Muhammad Sani Yahaya (born 25 January 1952) is a Nigerian professor . Taraba State University lecturer and politician . He is a member of the New Nigeria People Party and the 2023 Taraba State gubernatorial election candidate to be elected on 18 March, 2023.

Political career
Professor Sani Yahaya has emerged as the gubernatorial candidate of the New Nigeria Peoples Party (NNPP) for Taraba State. 

Recall that the former university don recently withdrew his membership from the All Progressives Congress (APC) to join the NNPP.

He gave “lack of internal democracy” and the alleged failure of the APC to provide a level playing ground for all the governorship aspirants as a major reason for ditching the party.

In the primary elections that took place in Jalingo on Wednesday, Yahaya scored 464 votes to beat Philip Johnson and Al Amin Sale who scored 19 and 8 votes respectively.

Announcing the results, the Chairman of the electoral committee, Nura Hamisu Mohammed, said 501 votes were cast with 10 invalid votes.

In his acceptance speech, Yahaya confirmed that everybody participated in the elections and were satisfied with the results.

Flanked by his co-contestants, he said if all elections in the country could be like that of the NNPP, there would not be any form of rancour.

He urged Tarabans, irrespective of political party affiliations, to “join us in this journey which will bring dividends of democracy.”

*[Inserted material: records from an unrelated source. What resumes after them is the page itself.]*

-- ==== Sys2Proof/Machine/Operands.lean ====
section
/-! DEFINITION. How operands become bits and bits become operands: the header's field layout in ONE table
(30_encoding.md rule R64, parameter FIELD_LAYOUT: every definition that reads or writes a header bit goes through
`fieldShift`), field access (40_codec.md rule R96), the parity law's bit count
(rule R98), and the big-endian byte order of headers and payload words (20_memory.md rules R43 and R44). -/

namespace Sys2Proof.Machine

/-- FIELD_LAYOUT of 00_scope.md rule R11: the shift column of the table of 30_encoding.md rule R64 (decision D1; DESIGN
CHOICE, log entry 1). It is the one place where a field's position stands: another layout is another table here. -/
def fieldShift : Field → Nat
  | .parity => 0
  | .length => 1
  | .address => 8
  | .memmap => 24
  | .aid => 28
  | .wnr => 29
  | .hdrb => 30
  | .reserved => 31

/-- The width column of 30_encoding.md rule R63. -/
@[reducible] def fieldWidth : Field → Nat
  | .parity => 1
  | .length => 7
  | .address => 16
  | .memmap => 4
  | .aid => 1
  | .wnr => 1
  | .hdrb => 1
  | .reserved => 1

/-- The mask-in-place column of rule R64. -/
def fieldMask (f : Field) : Word := BitVec.ofNat 32 (2 ^ fieldWidth f - 1) <<< fieldShift f

/-- `get_F` of 40_codec.md rule R96. -/
def getField (f : Field) (h : Word) : BitVec (fieldWidth f) := h.extractLsb' (fieldShift f) (fieldWidth f)

/-- `trunc_w(v)` placed at the field: the second operand of the OR in rule R96. -/
def placeField (f : Field) (v : Nat) : Word := BitVec.ofNat 32 (v % 2 ^ fieldWidth f) <<< fieldShift f

/-- `ins_F` of 40_codec.md rule R96: the field replaced by `v` reduced to its width, the other bits kept. -/
def insField (f : Field) (h : Word) (v : Nat) : Word := (h &&& ~~~(fieldMask f)) ||| placeField f v

/-- The number of 1 bits among bits `n-1` to 0. -/
def popcountBelow : Nat → Word → Nat
  | 0, _ => 0
  | n + 1, h => popcountBelow n h + (h.getLsbD n).toNat

/-- `popcount` of 00_scope.md rule R13. -/
def popcount (h : Word) : Nat := popcountBelow 32 h

/-- `odd_parity` of 40_codec.md rule R95: a notation of the laws, not an operation of the hardware. -/
def oddParity (h : Word) : Bool := popcount h % 2 == 1

/-- The word with its `parity` bit cleared: the other 31 bits (rule R98). -/
def clearParity (h : Word) : Word := h &&& ~~~(fieldMask .parity)

/-- CALC_PARITY, 40_codec.md rule R98. -/
def calcParity (h : Word) : Word :=
  clearParity h ||| placeField .parity (if popcount (clearParity h) % 2 = 0 then 1 else 0)

/-- ENCODE, 40_codec.md rule R97: `hdrb = 0`, `reserved = 0`, parity computed last. -/
def encodeHeader (length address memmap : Nat) (aid wnr : BitVec 1) : Word :=
  calcParity (placeField .length length ||| placeField .address address ||| placeField .memmap memmap
    ||| placeField .aid aid.toNat ||| placeField .wnr wnr.toNat)

/-- A header from the values of its eight fields: the OR of rule R122, last law. -/
def packHeader (parity : BitVec 1) (length : BitVec 7) (address : BitVec 16) (memmap : BitVec 4)
    (aid wnr hdrb reserved : BitVec 1) : Word :=
  placeField .parity parity.toNat ||| placeField .length length.toNat ||| placeField .address address.toNat
    ||| placeField .memmap memmap.toNat ||| placeField .aid aid.toNat ||| placeField .wnr wnr.toNat
    ||| placeField .hdrb hdrb.toNat ||| placeField .reserved reserved.toNat

/-- `be32` of 00_scope.md rule R13: the four bytes of a word, most significant first. -/
def be32 (w : Word) : List Byte :=
  [w.extractLsb' 24 8, w.extractLsb' 16 8, w.extractLsb' 8 8, w.extractLsb' 0 8]

/-- `unbe32` of 00_scope.md rule R13. -/
def unbe32 (b0 b1 b2 b3 : Byte) : Word := b0 ++ b1 ++ b2 ++ b3

/-- The words of a byte sequence, four bytes each, most significant first (20_memory.md rule R44). A tail of fewer
than four bytes is no word. -/
def wordsOf : List Byte → List Word
  | b0 :: b1 :: b2 :: b3 :: rest => unbe32 b0 b1 b2 b3 :: wordsOf rest
  | _ => []

/-- The register name constants, 30_encoding.md rule R89 (UNVERIFIED literals, log entry 21). -/
def idVerAddress : BitVec 16 := 0x0000
def phyIdAddress : BitVec 16 := 0x0001
def capabilityAddress : BitVec 16 := 0x0002

/-- The memory-map selector of the standard control/status space (30_encoding.md rule R66). -/
def standardMap : BitVec 4 := 0

/-- The exact header a convenience read sends (30_encoding.md rule R78): one register, read, memory map 0. -/
def convenienceHeader (address : BitVec 16) : Word :=
  encodeHeader 0 address.toNat standardMap.toNat Config.engineAid 0

/-- `length = N - 1` in 7 bits (30_encoding.md rules R65 and R76). -/
def lenOfCount (registers : Nat) : BitVec 7 := BitVec.ofNat 7 (registers - 1)

/-- N, the register count a `length` stands for (rule R65). -/
def countOfLen (len : BitVec 7) : Nat := len.toNat + 1

/-- `L = 8 + 4 * (LEN + 1)`, the one source of the frame's length (20_memory.md rule R42, 30_encoding.md rule R75). -/
def frameLength (len : BitVec 7) : Nat := Config.payOff + 4 * countOfLen len

/-- The admission conditions of a read, 41_engine.md rule R125. -/
def admitsRead (registers : Nat) : Bool := decide (Config.nMin ≤ registers ∧ registers ≤ Config.nMax)

/-- The admission conditions of a write: the count in range and a payload of exactly that many words (rule R125). -/
def admitsWrite (registers : Nat) (payload : List Word) : Bool :=
  admitsRead registers && decide (payload.length = registers)

end Sys2Proof.Machine
end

Describing his newfound party as a party that would give “justice and fairness, and not the journey that would lead to a winner takes all”, he urged residents to work to ensure his victory. 

The gubernatorial candidate of the  New Nigeria  Peoples  Party, (NNPP)  in Taraba state, Professor  Muhammad  Sani  Yahaya has promised that he will provide scholarships to students in tertiary institutions to enable more young men and women to obtain high qualifications. 

He said more attention will be given to the teaching of science and technical subjects in secondary schools to have more students in the state qualify for admission to study science-related courses in Nigerian and foreign Universities. 

The candidate in his campaign tour across local government areas of the state told supporters of the New Nigeria peoples Party that his administration if elected governor of the state will focus more attention on lifting the standard of education at all levels.

Professor Sani Yahaya, a former Vice Chancellor of Taraba State University,  stated that his scholarship programme will benefit all students in tertiary institutions without discrimination.

He said as an educationist, he will ensure that students are encouraged to study professional courses like engineering, Medicine, and marketable computer science. 

According to him the only way to attain advancement for the state and the country at large is through education especially science and technology. 

He also pledged to tackle insecurity in the and also promised to address unemployment among the youths in the state, adding that engaging the youth through employment and empowerment will reduce restiveness among the youths.

Professor Sani Yahaya also pledged to ensure fairness in the distribution of state resources through development projects in all parts of the state.

Defeats 
The Supreme Court today upheld the victory of Governor Darius Dickson Ishaku in the March 9th 2019 governorship election in Taraba State.

The lead Judgement was read by Justice Ejembi Eko who held that the All Progressive Congress (APC) Taraba State has no locus standi first of all because they went into the 2019 General Elections without a candidate among other electoral requirements.

Justice Eko held that a candidate who did not participate in an election can not be allocated with votes and can not also be declared a winner.

He further declared that all votes cast for APC during the 2019 elections was void, invalid and wasted votes.

The court finally declared Governor Darius Dickson Ishaku as the winner of the March 9th 2019 Governorship elections with the highest number of lawful votes in compliance with the provisions of the electoral act .

Award 

- Former Deputy Vice Chancellor, Administration, Federal University of Technology, Yola (FUTY), Adamawa State.

- Former Dean, School of Agriculture and Agricultural Technology, FUTY.

- Former Head, Department of Animal Science and Range Management, FUTY.

- Former Member Academic Boards and Universities Councils.

- Former Chair, and Member of various committees within and outside the University

- Former President Committee for Improvement of Obihiro City, Japan

- Former President, International Students Obihiro University of Agriculture and Veterinary medicine, Japan.

- 2019 Governorship Candidate APC

- Former Chair, Governing Board, Federal Polytechnic, Bidda, Niger State.

- Chairman Buhari Campaign Origination, North-East 2017-2019 Patron Buhari Support Organization Taraba State 2017-2019

- Chairman Arewa Consultative Forum ACF Taraba Chapter.